◆ Work required:
Each line of the data below from the one holding "with_reducible apply keeps_switchPoint" to the one holding "with_reducible apply keeps_count", inclusive, is to be reproduced exactly; no other line belongs in the answer.
##### Data to process
theorem keeps_tryFenced {s : State} {d : Nat} (hk : Keeps s0 s) : Keeps s0 (State.tryFenced s d) := by
  unfold State.tryFenced
  repeat' first
    | ((try lift_lets -underBinder); intro x; clear_value x)
    | with_reducible assumption
    | with_reducible apply keeps_ite
    | with_reducible apply keeps_contextFault
    | with_reducible apply keeps_dieEvent
    | with_reducible apply keeps_set

theorem keeps_reportReady {s : State} {d : Nat} (hk : Keeps s0 s) : Keeps s0 (State.reportReady s d) := by
  unfold State.reportReady
  repeat' first
    | with_reducible assumption
    | with_reducible apply keeps_ite
    | with_reducible apply keeps_setPhase
    | with_reducible apply keeps_agree
    | with_reducible apply keeps_takeNoted
    | with_reducible apply keeps_tryFenced

theorem keeps_endRequest {s : State} {d : Nat} {st : MbxStatus} (hk : Keeps s0 s) : Keeps s0 (State.endRequest s d st) := by
  unfold State.endRequest
  repeat' first
    | with_reducible assumption
    | with_reducible apply keeps_ite
    | with_reducible apply keeps_postResult

theorem keeps_endChange {s : State} {d : Nat} (hk : Keeps s0 s) : Keeps s0 (State.endChange s d) := by
  unfold State.endChange
  repeat' first
    | ((try lift_lets -underBinder); intro x; refine Keeps.cut (s0 := s0) x ?_ ?_ <;> [unfold x; (intro hx; clear_value x)])
    | ((try lift_lets -underBinder); intro x; clear_value x)
    | with_reducible assumption
    | with_reducible apply keeps_ite
    | with_reducible apply keeps_switchPoint
    | with_reducible apply keeps_event
    | with_reducible apply keeps_endRequest
    | with_reducible apply keeps_reportReady
    | with_reducible apply keeps_set

theorem keeps_endForce {s : State} {d : Nat} (hk : Keeps s0 s) : Keeps s0 (State.endForce s d) := by
  unfold State.endForce
  repeat' first
    | ((try lift_lets -underBinder); intro x; clear_value x)
    | with_reducible assumption
    | with_reducible apply keeps_ite
    | with_reducible apply keeps_set
    | with_reducible apply keeps_dieEvent
    | with_reducible apply keeps_reportReady
    | with_reducible apply keeps_endRequest
    | with_reducible apply keeps_count

theorem keeps_endSlot {s : State} {d : Nat} (hk : Keeps s0 s) : Keeps s0 (State.endSlot s d) := by
  unfold State.endSlot
  repeat' first
    | ((try lift_lets -underBinder); intro x; refine Keeps.cut (s0 := s0) x ?_ ?_ <;> [unfold x; (intro hx; clear_value x)])
    | with_reducible assumption
    | with_reducible apply keeps_ite
    | with_reducible apply keeps_dieEvent
    | with_reducible apply keeps_pageEvent
    | with_reducible apply keeps_set
    | with_reducible apply keeps_endRequest
    | with_reducible apply keeps_reportReady

theorem keeps_execHoldEnd (die : DieNo) (s : State) : KeepsOut s (execHoldEnd die s) := by
  have hk := Keeps.refl s
  unfold execHoldEnd
  repeat' first
    | ((try lift_lets -underBinder); intro x; refine Keeps.cut (s0 := s) x ?_ ?_ <;> [unfold x; (intro hx; clear_value x)])
    | ((try lift_lets -underBinder); intro x; clear_value x)
    | with_reducible assumption
    | with_reducible apply keepsOut_next
    | with_reducible apply keepsOut_ite
    | with_reducible apply keeps_ite
    | with_reducible apply keeps_set
    | with_reducible apply keeps_endChange
    | with_reducible apply keeps_endSlot
    | with_reducible apply keeps_put
    | with_reducible apply keeps_endForce
    | split

theorem keeps_execFDone (die : DieNo) (s : State) : KeepsOut s (execFDone die s) := by
  have hk := Keeps.refl s
  unfold execFDone
  repeat' first
    | ((try lift_lets -underBinder); intro x; clear_value x)
    | with_reducible assumption
    | with_reducible apply keepsOut_next
    | with_reducible apply keepsOut_ite
    | with_reducible apply keeps_ite
    | with_reducible apply keeps_driveOpsel
    | with_reducible apply keeps_set

theorem keeps_requestTests {s : State} {d : Nat} {mask : Nat} (hk : Keeps s0 s) : Keeps s0 (State.requestTests s d mask) := by
  unfold State.requestTests
  repeat' first
    | ((try lift_lets -underBinder); intro x; refine Keeps.cut (s0 := s0) x ?_ ?_ <;> [unfold x; (intro hx; clear_value x)])
    | ((try lift_lets -underBinder); intro x; clear_value x)
    | with_reducible assumption
    | with_reducible apply keeps_ite
    | with_reducible apply keeps_set
    | with_reducible apply keeps_dieEvent

theorem keeps_supersede {s : State} {d : Nat} {slots : List Nat} (hk : Keeps s0 s) : Keeps s0 (State.supersede s d slots) := by
  unfold State.supersede
  repeat' first
    | ((try lift_lets -underBinder); intro x; refine Keeps.cut (s0 := s0) x ?_ ?_ <;> [unfold x; (intro hx; clear_value x)])
    | (with_reducible intro _)
    | with_reducible assumption
    | with_reducible apply keeps_ite
    | with_reducible apply keeps_postResult
    | with_reducible apply keeps_requestTests
    | with_reducible apply keeps_each

theorem keeps_beginHold {s : State} {d : Nat} {kind : Nat} {j : Nat} (hk : Keeps s0 s) : Keeps s0 (State.beginHold s d kind j) := by
  unfold State.beginHold
  repeat' first
    | ((try lift_lets -underBinder); intro x; refine Keeps.cut (s0 := s0) x ?_ ?_ <;> [unfold x; (intro hx; clear_value x)])
    | with_reducible assumption
    | with_reducible apply keeps_set

theorem keeps_actChange {s : State} {d : Nat} {j : Nat} (hk : Keeps s0 s) : Keeps s0 (State.actChange s d j) := by
  unfold State.actChange
  repeat' first
    | with_reducible assumption
    | with_reducible apply keeps_tryDrop
    | with_reducible apply keeps_set
    | with_reducible apply keeps_beginHold

theorem keeps_actForce {s : State} {d : Nat} {j : Nat} (hk : Keeps s0 s) : Keeps s0 (State.actForce s d j) := by
  unfold State.actForce
  repeat' first
    | ((try lift_lets -underBinder); intro x; refine Keeps.cut (s0 := s0) x ?_ ?_ <;> [unfold x; (intro hx; clear_value x)])
    | with_reducible assumption
    | with_reducible apply keeps_ite
    | with_reducible apply keeps_beginHold
    | with_reducible apply keeps_set
    | with_reducible apply keeps_startScan

end Sys2Proof.Machine
end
##########
◆ Solution for this problem:
    | with_reducible apply keeps_switchPoint
    | with_reducible apply keeps_event
    | with_reducible apply keeps_endRequest
    | with_reducible apply keeps_reportReady
    | with_reducible apply keeps_set

theorem keeps_endForce {s : State} {d : Nat} (hk : Keeps s0 s) : Keeps s0 (State.endForce s d) := by
  unfold State.endForce
  repeat' first
    | ((try lift_lets -underBinder); intro x; clear_value x)
    | with_reducible assumption
    | with_reducible apply keeps_ite
    | with_reducible apply keeps_set
    | with_reducible apply keeps_dieEvent
    | with_reducible apply keeps_reportReady
    | with_reducible apply keeps_endRequest
    | with_reducible apply keeps_count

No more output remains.